I am counting the minutes until Spring! (10,080!  Or if that sounds like too big a number we can count by hours – 168! or by days – 7! or by weeks – 1!!!)

I realize of course that up here on Blueberry Hill the Spring Equinox does not blossoms and bunnies and green grass make.

But Spring is a state of mind – a state we have official permission to be in in one week!

And I am READY!

So ready  that I’ve got the picnic packed with Something Chocolate!  How do you feel about Italian Chocolate Cake?

I confess, I feel quite good about it 🙂

Italian Chocolate Cake

Doesn’t that look scrumptious?  It’s part of a complete breakfast along with toast, juice, eggs, milk, fruit, and breakfast cereal! 🙂

Now that we are suitably fortified, onto today’s pitch which comes to us from Sarah who says, “After spending most of the past decade living in various parts of Europe with my husband, I’ve recently returned to the US. I currently run a freelance business providing editing and book design services to independent authors while continuing to work toward my own publishing dreams, which began with the paid publication of a short story online. I am an active member of SCBWI.”

Find her on the web at:

FB: https://www.facebook.com/SEHolroyd/
Website: https://sarah-holroyd.com

Here is her pitch:

Working Title: Charley Finds Her Family

Age/Genre: Picture Book (ages 3-7)

The Pitch: Charley Sock-kitty finds a sock with stripes like hers, and then another one. Her wise friend Patrick the Pony tells Charley socks always come in pairs—they’re twins. Charley wonders if she has a twin like the sock does. Her friends—Bubbles the Yarn-Kitty, Teddy the Bear, & Patrick—help her try to find her family. But Charley discovers she’s had one all along.
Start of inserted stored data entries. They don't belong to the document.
/-- Whether an object takes value `v`, where the rule is more than a range. -/
def State.valueOk (s : State) (oid v : Nat) : Bool :=
  let c := canonOid oid
  match (ranges1 ++ ranges2).find? (fun r => r.1 == c) with
  | some r => decide (r.2.1 ≤ v ∧ v ≤ r.2.2)
  | none =>
    if c = O.FOLD_HBM_CEIL then decide (s.ob O.FOLD_HBM_SHARE ≤ v ∧ v ≤ 12)
    else if c = O.FOLD_EVICT_LO then decide (1 ≤ v ∧ v < s.ob O.FOLD_EVICT_HI)
    else if c = O.FWD_ETHERTYPE then decide (0x600 ≤ v) && !([0x0800, 0x86DD, 0x8100, 0x88A8, 0x88F7].contains v)
    else if c = O.FWD_REORDER_WINDOW then isPow2 v && decide (256 ≤ v ∧ v ≤ 65536)
    else if c = O.COMMON_BUDDY ∨ c = O.COMMON_MIRROR_OF then decide (v ≤ 511 ∨ v = 0xFFFF)
    else if c = O.COMMON_LOST_BASE then v % 16 == 0 && hpaExists v 16
    else if c = O.COMMON_LOST_SIZE then v == 0 || (isPow2 v && decide (1024 ≤ v ∧ v ≤ 1048576))
    else if c = O.BWTH_PPS_OUT_OFF_NS ∨ c = O.BWTH_PPS_IN_COMP_NS then decide (-1000000 ≤ sint 32 v ∧ sint 32 v ≤ 1000000)
    else if c = O.MUSTER_REPLAY_BASE then v % 32 == 0 && hpaExists v 32
    else if c = O.MUSTER_REPLAY_SIZE then v % 1048576 == 0
    else if c = O.MUSTER_LOG_MIB then
      decide (v ≤ 16384) && layoutFits (s.ob O.FOLD_FAR_SIZE_GIB) (s.ob O.CRIOTTE_RESV_GIB) v
    else if c = O.CRIOTTE_RESV_GIB then
      decide (1 ≤ v ∧ v ≤ 16) && layoutFits (s.ob O.FOLD_FAR_SIZE_GIB) v (s.ob O.MUSTER_LOG_MIB)
    else if c = O.CRIOTTE_EVQ_BASE then v % 4096 == 0 && hpaExists v 4096
    else if c = O.CRIOTTE_EVQ_SIZE then v == 0 || (isPow2 v && decide (64 ≤ v ∧ v ≤ 65536))
    else true

/-- An object without an effect of its own takes a value. -/
def State.writePlain (s : State) (oid row v : Nat) : State × Nat :=
  if !s.valueOk oid v then (s, 0x0A)
  else match objMasks.find? (fun r => r.1 == canonOid oid) with
    | some m => (s.setRow oid row (v &&& m.2), 0)
    | none => (s.setRow oid row v, 0)

/-- A preset written through its object (R251, R263): captured is cleared, and the fields of the device's own stay. -/
def State.writePreset (s : State) (row v : Nat) : State × Nat :=
  let keep := s.row O.CIRC_PRESET row &&& ((2 ^ 64 - 1) <<< 96)
  (s.setRow O.CIRC_PRESET row ((v &&& (2 ^ 73 - 1 + (2 ^ 1792 - 1) <<< 256)) + keep), 0)

/-- FWD_PORTCFG (R46): a port that moves to another pasture drops the frames of the old one still queued at it, counted in
link_drops as those of a role change are (R37; the counter is DEDUCED, log entry 139). -/
def State.writeFwdPort (s : State) (row v : Nat) : State × Nat :=
  let old := bits (s.row O.FWD_PORTCFG row) 0 12
  let s := s.setRow O.FWD_PORTCFG row (v &&& (2 ^ 63 - 1))
  if old = bits v 0 12 then (s, 0)
  else
    let r := (List.range 12).foldl (fun (a : State × Nat) q =>
      let r := a.1.dropQueue (12 * row + q) (fun c => c.frame.pasture == old); (r.1, a.2 + r.2)) (s, 0)
    let s := r.1.portCount (row / 8) 6 r.2
    ((List.range 8).foldl (fun s i => s.pfcUpdate row i) s, 0)

/-- DROVE_SENTINEL_TICKS (R309): the ticks of the new interval count from the present one (log entry 142). -/
def State.writeSentinel (s : State) (v : Nat) : State × Nat :=
  let r := s.writePlain O.DROVE_SENTINEL_TICKS 0 v
  (if r.2 = 0 then { r.1 with drove := { r.1.drove with sentBell := s.bell } } else r.1, r.2)

/-- PORT_MOD_PATH (R211, R212): with present set, the sequence is due at once. -/
def State.writeModPath (s : State) (oid v : Nat) : State × Nat :=
  let i := oid % 256 - 1
  let m : Module := if v.testBit 22 then { step := 0, fails := 3, deadline := some s.now } else {}
  ((s.setOb oid (v % 2 ^ 23)).setModl (oidBlock oid) i m, 0)

/-- One boundary of DROVE_TEMP_BINS. -/
def State.writeTempBin (s : State) (row v : Nat) : State × Nat :=
  s.writeTempBins ((List.range 7).foldl (fun a i => a + (if i = row then v else s.row O.DROVE_TEMP_BINS i) <<< (8 * i)) 0)

/-- The rows of VC_CLASS after a write: a permutation of 0 to 7 (R219). -/
def State.writeVcClass (s : State) (l : List Nat) : State × Nat :=
  if (List.range 8).all (fun c => l.contains c) && l.length == 8 then
    (l.zipIdx.foldl (fun (s : State) x => s.setRow O.VC_CLASS x.2 x.1) s, 0)
  else (s, 0x0A)

/-- The rows of VC_CLASS with row `row` at `v`. -/
def State.vcRows (s : State) (row v : Nat) : List Nat := (List.range 8).map (fun i => if i = row then v else s.row O.VC_CLASS i)

/-- Objects whose write has an effect or a rule of its own. -/
def writers1 : List (Nat × (State → Nat → Nat → Nat → State × Nat)) := [
  (O.FAB_DIM_X, fun s _ _ v => s.writePlacement 1 v), (O.FAB_DIM_Y, fun s _ _ v => s.writePlacement 2 v),
  (O.FAB_DIM_Z, fun s _ _ v => s.writePlacement 3 v), (O.FAB_WRAP, fun s _ _ v => s.writePlacement 4 v),
  (O.FAB_DEV_NUM, fun s _ _ v => s.writePlacement 5 v), (O.FAB_SITE, fun s _ _ v => s.writePlacement 6 v),
  (O.FAB_SPARE, fun s _ _ v => s.writePlacement 7 v), (O.FOLD_FAR_SIZE_GIB, fun s _ _ v => s.writeFarSize v),
  (O.FOLD_THR_PASTURE, fun s oid row v => s.writeThr oid row v), (O.FOLD_THR_PORT, fun s oid row v => s.writeThr oid row v),
  (O.FOLD_THR_QUEUE, fun s oid row v => s.writeThr oid row v), (O.EGR_QCFG, fun s _ row v => s.writeQcfg row v),
  (O.EGR_PORTCFG, fun s _ row v => s.writePortCfg row v), (O.EGR_GATE, fun s _ row v => s.writeGate row v),
  (O.PFC_CFG, fun s _ row v => s.writePfc row v), (O.EGR_QREC_BASE, fun s _ _ v => s.writeQrecBase v),
  (O.EGR_QREC_SIZE, fun s _ _ v => s.writeQrecSize v), (O.HEFT_AGE_SHIFT, fun s _ _ v => s.writeAgeShift v),
  (O.LPM_NEXTHOP, fun s oid row v => s.fwdRowWrite oid row v), (O.ACL_TABLE, fun s oid row v => s.fwdRowWrite oid row v),
  (O.ROUTE_PASTURE, fun s oid row v => s.fwdRowWrite oid row v), (O.ROUTE_PROFILE, fun s oid row v => s.fwdRowWrite oid row v),
  (O.ROUTE_GROUP, fun s oid row v => s.fwdRowWrite oid row v), (O.ROUTE_MEMBER, fun s oid row v => s.fwdRowWrite oid row v)]
def writers2 : List (Nat × (State → Nat → Nat → Nat → State × Nat)) := [
  (O.PORT_ROLE, fun s oid _ v => s.writeRole (oidBlock oid) v), (O.PORT_SPLIT, fun s oid _ v => s.writeSplit (oidBlock oid) false v),
  (O.PORT_LANE_RATE, fun s oid _ v => s.writeSplit (oidBlock oid) true v),
  (O.PORT_MAX_FRAME, fun s oid _ v => s.writeMaxFrame (oidBlock oid) v),
  (O.PORT_VC_RSV, fun s oid row v => s.writeVcRsv (oidBlock oid) row v), (O.PORT_POOL_MIB, fun s oid _ v => s.writePool (oidBlock oid) v),
  (O.PORT_MOD_POLL_MS, fun s oid _ v => s.writePollMs (oidBlock oid) v), (O.FWD_PORTCFG, fun s _ row v => s.writeFwdPort row v),
  (O.PORT_MOD_PATH, fun s oid _ v => s.writeModPath oid v), (O.PORT_MOD_PATH + 1, fun s oid _ v => s.writeModPath oid v),
  (O.VC_CLASS, fun s _ row v => s.writeVcClass (s.vcRows row v)), (O.ROUTE_HOLD, fun s _ row v => s.holdWrite row v),
  (O.CIRC_PRESET, fun s _ row v => s.writePreset row v), (O.CIRC_HP_WINDOW, fun s _ _ v => s.writeHpWindow v),
  (O.DROVE_SENTINEL_TICKS, fun s _ _ v => s.writeSentinel v),
  (O.DROVE_TEMP_BINS, fun s _ row v => s.writeTempBin row v), (O.BWTH_SEL, fun s _ _ v => s.writeSel v),
  (O.BWTH_PPS_OUT_EN, fun s _ _ v => s.writePpsEn v), (O.DOM_NUMBER, fun s oid _ v => s.writeDom (oid / 256 - 0x0301) 1 v),
  (O.DOM_SRC_KIND, fun s oid _ v => s.writeDom (oid / 256 - 0x0301) 2 v),
  (O.DOM_SRC_PORT, fun s oid _ v => s.writeDom (oid / 256 - 0x0301) 3 v),
  (O.DOM_DELAY_MECH, fun s oid _ v => s.writeDom (oid / 256 - 0x0301) 4 v),
  (O.DOM_TRANSPORT, fun s oid _ v => s.writeDom (oid / 256 - 0x0301) 5 v),
  (O.DOM_LOG_SYNC, fun s oid _ v => s.writeDom (oid / 256 - 0x0301) 6 v),
  (O.DOM_BW, fun s oid _ v => s.writeDom (oid / 256 - 0x0301) 7 v)]
def writers3 : List (Nat × (State → Nat → Nat → Nat → State × Nat)) := [
  (O.BWTH_PORT, fun s _ row v => s.writeBwthPort row v), (O.BELL_PERIOD_NEXT, fun s _ _ v => s.writePeriodNext v),
  (O.BELL_BUDGET, fun s _ row v => s.writeBudget row v), (O.BELL_ORIGIN, fun s _ _ v => s.writeBellOrigin v),
  (O.BELL_BASE, fun s _ _ v => s.writeBellBase v), (O.CRIOTTE_WDT_MS, fun s _ _ v => s.writeWdt v),
  (O.TALLY_CFG, fun s _ row v => s.writeTallyCfg row v), (O.TALLY_RING_BASE, fun s _ _ v => s.writeTallyRing false v),
  (O.TALLY_RING_SIZE, fun s _ _ v => s.writeTallyRing true v), (O.FLEECE_BASE, fun s _ _ v => s.writeFleeceRing false v),
  (O.FLEECE_SIZE, fun s _ _ v => s.writeFleeceRing true v), (O.FLEECE_SAMPLE, fun s _ row v => s.writeSample row v),
  (O.GPIO_CFG, fun s _ row v => s.writeGpioCfg row v), (O.GPIO_OUT, fun s _ _ v => s.writeGpioOut v),
  (O.FEAT_ACCEPT, fun s _ _ v => s.writeAccept v)]

/-- Write value `v` to row `row` of a defined object that may be written: RW, WO, W1C or WOR (R18). -/
def State.writeValue (s : State) (who : Path) (oid row v : Nat) (d : ObjDef) : State × Nat :=
  if d.acc = .w1c then (s.setRow oid row (oneClears (s.row oid row) v), 0)
  else if d.acc = .wor ∧ s.row oid row ≠ objDefault oid row then (s, 0x02)
  else if d.ty = .bool ∧ 1 < v then (s, 0x0A)
  else if oid = O.OXPIN_KEY then (if who = .pfMailbox then s.writeKey row v else (s, 0x02))
  else match (writers1 ++ writers2 ++ writers3).find? (fun r => r.1 == canonOid oid) with
    | some r => r.2 s oid row v
    | none => s.writePlain oid row v

/-- Write rows of a table from row `lo` on, one after the other, until one is rejected: the status, and how many stand (R498). -/
def State.writeRows (s : State) (who : Path) (oid : Nat) (d : ObjDef) : List Nat → Nat → Nat → State × Nat × Nat
  | [], _, n => (s, 0, n)
  | v :: l, row, n =>
    if d.rows ≤ row then (s, 0x0A, n)
    else
      let r := s.writeValue who oid row v d
      if r.2 = 0 then r.1.writeRows who oid d l (row + 1) (n + 1) else (r.1, r.2, n)

/-- `l` cut into pieces of `n` bytes. -/
def pieces (n : Nat) : Nat → List Byte → List (List Byte)
  | 0, _ => []
  | fuel + 1, l => if l = [] then [] else l.take n :: pieces n fuel (l.drop n)

/-- A row as a path carries it, as a number. -/
def rowNum (be : Bool) (l : List Byte) : Nat := if be then beNum l else leNum l

/-- Write a table at byte `off` (R498): whole rows or nothing. VC_CLASS and DROVE_TEMP_BINS are judged as the write leaves
them. Answers the status and the bytes applied. -/
def State.writeTable (s : State) (who : Path) (be : Bool) (oid : Nat) (d : ObjDef) (off : Nat) (data : List Byte) :
    State × Nat × Nat :=
  if off % d.size ≠ 0 ∨ data.length % d.size ≠ 0 then (s, 0x0A, 0)
  else
    let l := (pieces d.size data.length data).map (rowNum be)
    let lo := off / d.size
    let at_ := fun (i : Nat) => if lo ≤ i then l[i - lo]? else none
    if oid = O.VC_CLASS ∧ lo + l.length ≤ 8 then
      let r := s.writeVcClass ((List.range 8).map (fun i => (at_ i).getD (s.row oid i)))
      (r.1, r.2, if r.2 = 0 then data.length else 0)
    else if oid = O.DROVE_TEMP_BINS ∧ lo + l.length ≤ 7 then
      let r := s.writeTempBins ((List.range 7).foldl (fun a i => a + ((at_ i).getD (s.row oid i)) <<< (8 * i)) 0)
      (r.1, r.2, if r.2 = 0 then data.length else 0)
    else
      let r := s.writeRows who oid d l lo 0
      (r.1, r.2.1, r.2.2 * d.size)

/-- Write a BLOB or STR whole (R498). -/
def State.writeString (s : State) (who : Path) (oid : Nat) (d : ObjDef) (data : List Byte) : State × Nat :=
  if numberBlobs.contains (canonOid oid) then
    if data.length = d.size then s.writeValue who oid 0 (leNum data) d else (s, 0x0A)
  else if fixedBlobs.contains (canonOid oid) ∧ data.length ≠ d.size then (s, 0x0A)
  else if d.size < data.length then (s, 0x0A)
  else (s.setBlob oid data, 0)

/-! ### Commands -/

/-- LPM_OP (R167). -/
def State.lpmCmd (s : State) (l : List Byte) : State × Nat :=
  let fam := leAt l 1 1
  let v6 := fam == 6
  let pfx := if v6 then beAt l 16 16 else beAt l 16 4
  if (fam ≠ 4 ∧ fam ≠ 6) ∨ 4096 ≤ leAt l 4 2 then (s, 0x0A)
  else match leAt l 0 1 with
    | 1 => s.lpmAdd v6 (leAt l 2 1) (leAt l 4 2) (leAt l 6 2) pfx
    | 2 => s.lpmDelete v6 (leAt l 2 1) (leAt l 4 2) pfx
    | _ => (s, 0x0A)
So what do you think?  Would You Read It?  YES, MAYBE or NO?

If your answer is YES, please feel free to tell us what you particularly liked and why the pitch piqued your interest.  If your answer is MAYBE or NO, please feel free to tell us what you think could be better in the spirit of helping Sarah improve her pitch.  Helpful examples of possible alternate wordings are welcome.  (However I must ask that comments be constructive and respectful.  I reserve the right not to publish comments that are mean because that is not what this is about.)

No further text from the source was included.